_Directions_. Exactly as written, copy the lines that run from the start of the data below to the line containing "holds (R391). -/", both ends included.

Collected data entries:
= Beginning of Section =
-- ==== Sys2Proof/Machine/HostOps.lean ====
section
/-! DEFINITION. The host's side: launch queues, packets, ABORT, TLBCTL, the registers of BAR0 and the memory of BAR2
(R327 to R333, R388 to R393). The particulars of an event are in `State.inp`. -/

namespace Sys2Proof.Machine

/-- An MSI-X vector raised (R388). -/
def raiseMsix (s : State) (v : Nat) : State := { s with msix := v :: s.msix }

/-- A queue overruns (R391): STATE, cause 49, and its vector where INTE is 1. -/
def overrun (s : State) (q : Nat) : State :=
  let k := queueAt s q
  let s := putQueue s q { k with state := .overrun, cause := 49 }
  if k.inte then raiseMsix s q else s

/-- Whether more packets are submitted than the ring holds (R391). -/
def tooFar (k : HostQueue) : Bool := decide (2 ^ k.rsize.toNat < (k.tail - k.head).toNat)

/-- Whether the function that `unit` names owns a queue (R390): its link's half of them, or with bonded links all. -/
def ownsQueue (s : State) (q : Nat) : Bool := s.bonded || s.inp.unit == q / 32

/-- An action of the host on a queue of its own function; another function's BAR0 does not hold the queue's registers (R390). -/
def onOwnQueue (f : Nat → State → State) (s : State) : Out :=
  .next (if ownsQueue s (s.inp.idx % 64) then f (s.inp.idx % 64) s else s)

/-- QUEUE_DOORBELL (R333, R390, R391): what the host wrote before is visible; TAIL is set, and its distance checked. -/
def execQueueDoorbell : State → Out :=
  onOwnQueue fun q s =>
    let s := [0, 1, 2, 3].foldl drainUpdates s
    let k := { queueAt s q with tail := s.inp.lo.setWidth 32 }
    let s := putQueue s q k
    if k.state = .run ∧ tooFar k then overrun s q else s

/-- QUEUE_START (R390): a write of 1 to STATE, and with it of INTE; a start from STOPPED; one in OVERRUN is ignored. -/
def execQueueStart : State → Out :=
  onOwnQueue fun q s =>
    let k := { queueAt s q with inte := s.inp.lo.getLsbD 8 }
    match k.state with
    | .stopped => putQueue s q { k with head := 0, tail := 0, expseq := k.seq0, state := .run, ids := [] }
    | .run => putQueue s q k
    | .overrun => s

/-- QUEUE_STOP (R390): a write of 0 to STATE, and with it of INTE. -/
def execQueueStop : State → Out :=
  onOwnQueue fun q s => putQueue s q { queueAt s q with state := .stopped, inte := s.inp.lo.getLsbD 8 }

/-- The dies whose pools a record needs (R332): every die, or one that the control plane chooses. -/
def packetDies (r : List Byte) (free : Nat) : List Nat :=
  if topScope (levelsOf r) = 4 then [0, 1, 2, 3] else [free % 4]

/-- The launches that a record's DEP fields name, as far as they are not complete (R332). -/
def packetEdges (k : HostQueue) (r : List Byte) : List Nat :=
  ((List.range 4).map (recDep r)).filterMap fun d =>
    if d = 0xFFFFFFFF then none else (k.ids.find? fun p => p.1 == d).map Prod.snd

/-- A node taken on each die given; with the nodes. -/
def takeNodes : List Nat → State → State × List (Nat × Nat)
  | [], s => (s, [])
  | d :: r, s =>
    let i := (freeNode s d).getD 0
    let p := takeNodes r (takeNode s d i)
    (p.1, (d, i) :: p.2)

/-- A valid packet's nodes inserted with its predecessors (R332, R333) under its launch key, where every pool it needs has room. -/
def insertPacket (s : State) (q : Nat) (r : List Byte) (edges : List Nat) (key : Nat) : Option State :=
  let d := draw s
  let dies := packetDies r d.1
  if dies.any fun x => (freeNode s x).isNone then none
  else
    let k := queueAt s q
    let n := takeNodes dies d.2
    let l : Launch :=
      { key := key, image := r, queue := some (q, k.cbase), xl := none, spawner := none, hold := false
        edges := edges, nodes := n.2, ready := [], doneClock := Clock4.zero
        clock := (k.doneClocks.filter fun p => edges.contains p.1).foldl (fun c p => c.max p.2) Clock4.zero
        place := none, started := [], ended := [] }
    some { n.1 with launches := n.1.launches ++ [l] }

/-- A packet that fails R328 (R392): its one completion word; its ID counts as completed, for no launch has its key. -/
def refusePacket (s : State) (q : Nat) (r : List Byte) : State :=
  if recCompl r = 0 then s
  else
    homeWrite s 0 (hostLoc + (queueAt s q).cbase + 128 * recCompl r)
      (bytesOf 8 (completionWord 0 160 (BitVec.ofNat 32 (recTaskId r))).toNat) none

/-- A packet handled (R391, R392): refused, inserted, or the queue waits at it. -/
def handlePacket (s : State) (q : Nat) (r : List Byte) (edges : List Nat) (key : Nat) : State :=
  if !recValid r then refusePacket s q r
  else (insertPacket s q r edges key).getD (putQueue s q { queueAt s q with stuck := some (r, (edges, key)) })

/-- The next packet taken (R391), or the one that waits for room. -/
def takePacket (s : State) (q : Nat) : State :=
  let k := queueAt s q
  match k.stuck with
  | some r => handlePacket (putQueue s q { k with stuck := none }) q r.1 r.2.1 r.2.2
  | none =>
    if k.state ≠ .run ∨ k.head = k.tail then s
    else if tooFar k then overrun s q
    else
      let r := homeBytes s (hostLoc + k.rbase + 256 * (k.head.toNat % 2 ^ k.rsize.toNat)) 256
      if recSeq r ≠ k.expseq.toNat then overrun s q
      else
        let t := putQueue { s with nextKey := s.nextKey + 1 } q
          { k with head := k.head + 1, expseq := k.expseq + 1, ids := (recId r, s.nextKey) :: k.ids }
        handlePacket t q r (packetEdges k r) s.nextKey

/-- PACKET_TAKE (R391). -/
def execPacketTake (s : State) : Out := .next (takePacket s (s.inp.idx % 64))

/-- A suspended task fails (R359, R392): its context is closed without a strand, and none of its future loads is held (R326). -/
def failSuspended (s : State) (c : Suspended) (err : Nat) : State :=
  closeTask { s with suspended := s.suspended.filter fun d => d.ctx != c.ctx } c.last 2048 c.saved false err

/-- A task not yet started fails (R392): it is removed and writes its word. -/
def failUnstarted (s : State) (l : Launch) (i err : Nat) : State :=
  let die := (nodeDies l).headD 0
  let s := writeCompletion s die l i (completionWord 0 err (BitVec.ofNat 32 (recTaskId l.image + i)))
  match launchOf s l.key with
  | some m => endOfTask (putLaunch s { m with started := addOnce i m.started }) die l.key i
  | none => s

/-- Task i of a launch fails, wherever it stands (R392, R404). -/
def failTaskOf (s : State) (l : Launch) (i err : Nat) : State :=
  let mine : Strand → Bool := fun t => t.task.any fun k => k.launch == l.key && k.index == i
  match (busyStrands s).find? fun g => mine (strandAt s g) with
  | some g => failTaskOn s g false err
  | none =>
    match s.suspended.find? fun c => mine c.saved with
    | some c => failSuspended s c err
    | none => if l.started.contains i then s else failUnstarted s l i err

/-- The live task with an id: its launch and index. -/
def liveTask (s : State) (id : BitVec 32) : Option (Launch × Nat) :=
  s.launches.findSome? fun l =>
    let i := (id - BitVec.ofNat 32 (recTaskId l.image)).toNat
    if i < taskTotal l.image ∧ l.ended.contains i = false then some (l, i) else none

/-- TASK_ABORT (R392): the task fails with ERR 161; an id that names no live task is ignored. -/
def execTaskAbort (s : State) : Out :=
  .next (match liveTask s (s.inp.lo.setWidth 32) with
    | some p => failTaskOf s p.1 p.2 161
    | none => s)

/-- TLBCTL.GO as it reads (R393): 1 until the last wait of the invalidation it began has ended. -/
def goReads (s : State) : Bool := s.tlbGo.any fun p => staleUnder s p.1 p.2

/-- TLBCTL_GO (R389, R393): ASID, ALLVA and ALLASID are written; with GO the invalidation is performed. A write while GO is 1 is
ignored. -/
def execTlbctlGo (s : State) : Out :=
  .next (
    if goReads s then s
    else
      let v := s.inp.lo
      let s := { s with tlbctl := v.setWidth 18 }
      if v.getLsbD 31 then
        let va := if v.getLsbD 16 then none else some s.tlbva.toNat
        let asid := if v.getLsbD 17 then none else some (v.toNat % 2 ^ 16)
        tlbInvalidate { s with tlbGo := some (va, asid) } va asid
      else s)

/-- Whether a task runs on a die. -/
def dieBusy (s : State) (die : Nat) : Bool := (busyStrands s).any fun g => dieOf g == die

/-- An arena register written, where no task runs on the die and the base lies in device HBM (R389). -/
def putArena (s : State) (die : Nat) (base size : Nat) : State :=
  if dieBusy s die ∨ 4 ≤ die then s else { s with arena := sput (0, 0) s.arena die (base, size) }

/-- A register of a queue block written while it is STOPPED (R390). -/
def putStopped (s : State) (q : Nat) (f : HostQueue → HostQueue) : State :=
  if (queueAt s q).state = .stopped ∧ q < 64 ∧ ownsQueue s q = true then putQueue s q (f (queueAt s q)) else s

/-- BAR0_REGISTER_WRITE (R389, R390). -/
def execBar0RegisterWrite (s : State) : Out :=
  .next (
    let v := s.inp.lo
    match s.inp.reg with
    | .devId => s
    | .arenaBase d =>
      let b := (maskTo 0xFFFFFFFFFFF000 v).toNat
      if inHbm s b 1 then putArena s d b (sget (0, 0) s.arena d).2 else s
    | .arenaSize d => putArena s d (sget (0, 0) s.arena d).1 (maskTo 0xFFFFFFFFF000 v).toNat
    | .tlbVa => { s with tlbva := v }
    | .queueBase q => putStopped s q fun k => { k with rbase := (maskTo 0xFFFFFFFFFFFFF000 v).toNat }
    | .queueSize q => putStopped s q fun k =>
        if 4 ≤ bits v.toNat 0 4 ∧ bits v.toNat 0 4 ≤ 12 then { k with rsize := v.setWidth 4, seq0 := v.extractLsb' 32 32 } else k
    | .queueCbase q => putStopped s q fun k => { k with cbase := (maskTo 0xFFFFFFFFFFFFFF80 v).toNat }
    | .queueInte q => if q < 64 ∧ ownsQueue s q = true then putQueue s q { queueAt s q with inte := v.getLsbD 8 } else s
    | .other _ => s)

/-- The register at an offset of BAR0, aligned to 8 bytes (R389, R390); queue q's block stands at 0x1_0000 + 0x40·q. -/
def bar0At (o : Nat) : Bar0Reg :=
  let q := (o - 0x10000) / 0x40
  if o = 0 then .devId
  else if 0x100 ≤ o ∧ o < 0x140 ∧ o % 16 = 0 then .arenaBase ((o - 0x100) / 16)
  else if 0x100 ≤ o ∧ o < 0x140 ∧ o % 16 = 8 then .arenaSize ((o - 0x100) / 16)
  else if o = 0x200 then .tlbVa
  else if 0x10000 ≤ o ∧ o < 0x11000 then
    (match o % 0x40 with
     | 0x00 => .queueBase q
     | 0x08 => .queueSize q
     | 0x10 => .queueCbase q
     | 0x28 => .queueInte q
     | _ => .other o)
  else .other o

/-- STATE of a queue as its register holds it (R390). -/
def queueCode : QueueState → Nat
  | .stopped => 0
  | .run => 1
  | .overrun => 2

/-- What a read of 8 bytes of BAR0 returns (R389, R390). TLBCTL, HEAD and EXPSEQ have no row of their own for writes; a write-only register, and
an offset with none, read 0, which the rules leave open (DESIGN CHOICE). -/
def readBar0 (s : State) (o : Nat) : Word :=
  match bar0At o with
  | .devId => 0x4C590768
  | .arenaBase d => word (sget (0, 0) s.arena d).1
  | .arenaSize d => word (sget (0, 0) s.arena d).2
  | .tlbVa => s.tlbva
  | .queueBase q => word (queueAt s q).rbase
  | .queueSize q => word ((queueAt s q).rsize.toNat + (queueAt s q).seq0.toNat * 2 ^ 32)
  | .queueCbase q => word (queueAt s q).cbase
  | .queueInte q => word (queueCode (queueAt s q).state + if (queueAt s q).inte then 256 else 0)
  | .other o =>
    let q := queueAt s ((o - 0x10000) / 0x40)
    if o = 0x208 then word (s.tlbctl.toNat + if goReads s then 2 ^ 31 else 0)
    else if 0x10000 ≤ o ∧ o < 0x11000 ∧ o % 0x40 = 0x20 then word (q.head.toNat + q.expseq.toNat * 2 ^ 32)
    else 0

/-- The location of a byte of BAR2 (R388). -/
def bar2Loc (s : State) (o : Nat) : Option Nat :=
  if o < hbmSize then some o else if 2 ^ 40 ≤ o ∧ o < 2 ^ 40 + 2 ^ 30 then basketAt s (o - 2 ^ 40) else none

/-- The locations of `n` bytes of BAR2, where each exists. -/
def bar2Locs (s : State) (o n : Nat) : Option (List Nat) :=
  let ls := (List.range n).filterMap fun i => bar2Loc s (o + i)
  if ls.length = n then some ls else none

/-- An error reported through AER, and logged with class 2 (R388). -/
def reportAer (s : State) (o pa : Nat) : State :=
  let s := logEvent s 2 (unitOn .link 0 0) pa []
  { s with aer := o :: s.aer }

/-- A reply to a host read. -/
def hostReply (s : State) (bs : List Byte) (poisoned : Bool) : State := { s with hostReplies := (bs, poisoned) :: s.hostReplies }

/-- A read of `idx` bytes at offset `addr` of BAR2, or of the register of BAR0 at `addr` (R388 to R390). -/
def hostRead (s : State) : State :=
  let n := s.inp.idx
  let ones := List.replicate n (0xFF#8)
  match bar2Locs s s.inp.addr n with
  | none => hostReply (logEvent s 4 (unitOn .link 0 0) s.inp.addr []) ones false
  | some ls =>
    if blocked s (ls.map lineOf) then s
    else
      let s := recallLines s (linesOfLocs ls)
      match ls.find? fun l => s.errs.contains (lineOf l) with
      | some l => hostReply (reportAer s s.inp.addr (paOf s l)) ones true
      | none => hostReply s (ls.map (homeByte s)) false

/-- BAR2_READ (R388): `idx` bytes at offset `addr`. Where f1, the event is the host's other read, one of 8 bytes of BAR0 (R389, R390): no row of the
table is a read of BAR0. -/
def execBar2Read (s : State) : Out :=
  .next (if s.inp.f1 then hostReply s (bytesOf 8 (readBar0 s s.inp.addr).toNat) false else hostRead s)

/-- One line of a posted write (R388, R402), performed at its home or dropped. The write carries the clock of its
home die: the model's choice, since R244 gives a clock only to writes issued on a die. -/
def bar2Line (o : Nat) (ws : List (Nat × Byte)) (s : State) (line : Nat) : State :=
  let mine := ws.filter fun w => lineOf w.1 == line
  let s := recallLine s line
  if (refusedLines s (mine.map Prod.fst) [line]).isEmpty then homeScatter s (homeDie line) mine
  else reportAer s o (paOf s (line * 128))

/-- A posted write at an offset of BAR2 performed (R388); `none` while a vector atomic holds one of its lines (R255). -/
def hostWrite (s : State) (o : Nat) (bs : List Byte) : Option State :=
  match bar2Locs s o bs.length with
  | none => some (logEvent s 4 (unitOn .link 0 0) o [])
  | some ls => if blocked s (ls.map lineOf) then none else some ((linesOfLocs ls).foldl (bar2Line o (ls.zip bs)) s)

/-- The posted writes of the bonded function that have come, performed in the order in which the host issued them (R388), as far as they can
be. -/
def performPosted : Nat → State → State
  | 0, s => s
  | n + 1, s =>
    match s.posted.find? fun p => p.1 == s.postNext with
    | none => s
    | some p =>
      match hostWrite { s with posted := s.posted.erase p, postNext := s.postNext + 1 } p.2.1 p.2.2 with
      | some t => performPosted n t
      | none => s

/-- The link over which the bonded function's traffic at an address goes: it is striped by 4 KiB (R388). -/
def stripeLink (o : Nat) : Nat := o / 4096 % 2

/-- BAR2_WRITE (R388): a posted write at offset `addr`. Over bonded links it is the function's number `key` and comes over link `unit`, the one
that its stripe goes over; it is performed after every one issued before it. -/
def execBar2Write (s : State) : Out :=
  .next (
    if !s.bonded then (hostWrite s s.inp.addr s.inp.data).getD s
    else if s.inp.unit ≠ stripeLink s.inp.addr ∨ s.inp.key < s.postNext ∨ s.posted.any (fun p => p.1 == s.inp.key) = true then s
    else performPosted (s.posted.length + 1) { s with posted := s.posted ++ [(s.inp.key, (s.inp.addr, s.inp.data))] })

/-- Whether both host links are idle (R394): no posted write waits, and no request to the host is unanswered. -/
def linksIdle (s : State) : Bool := s.posted.isEmpty && !(s.records.any fun r => placeOf (r.line * 128) == .host && !r.delivered)

end Sys2Proof.Machine
end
= End of Section =
_Reply_.
-- ==== Sys2Proof/Machine/HostOps.lean ====
section
/-! DEFINITION. The host's side: launch queues, packets, ABORT, TLBCTL, the registers of BAR0 and the memory of BAR2
(R327 to R333, R388 to R393). The particulars of an event are in `State.inp`. -/

namespace Sys2Proof.Machine

/-- An MSI-X vector raised (R388). -/
def raiseMsix (s : State) (v : Nat) : State := { s with msix := v :: s.msix }

/-- A queue overruns (R391): STATE, cause 49, and its vector where INTE is 1. -/
def overrun (s : State) (q : Nat) : State :=
  let k := queueAt s q
  let s := putQueue s q { k with state := .overrun, cause := 49 }
  if k.inte then raiseMsix s q else s

/-- Whether more packets are submitted than the ring holds (R391). -/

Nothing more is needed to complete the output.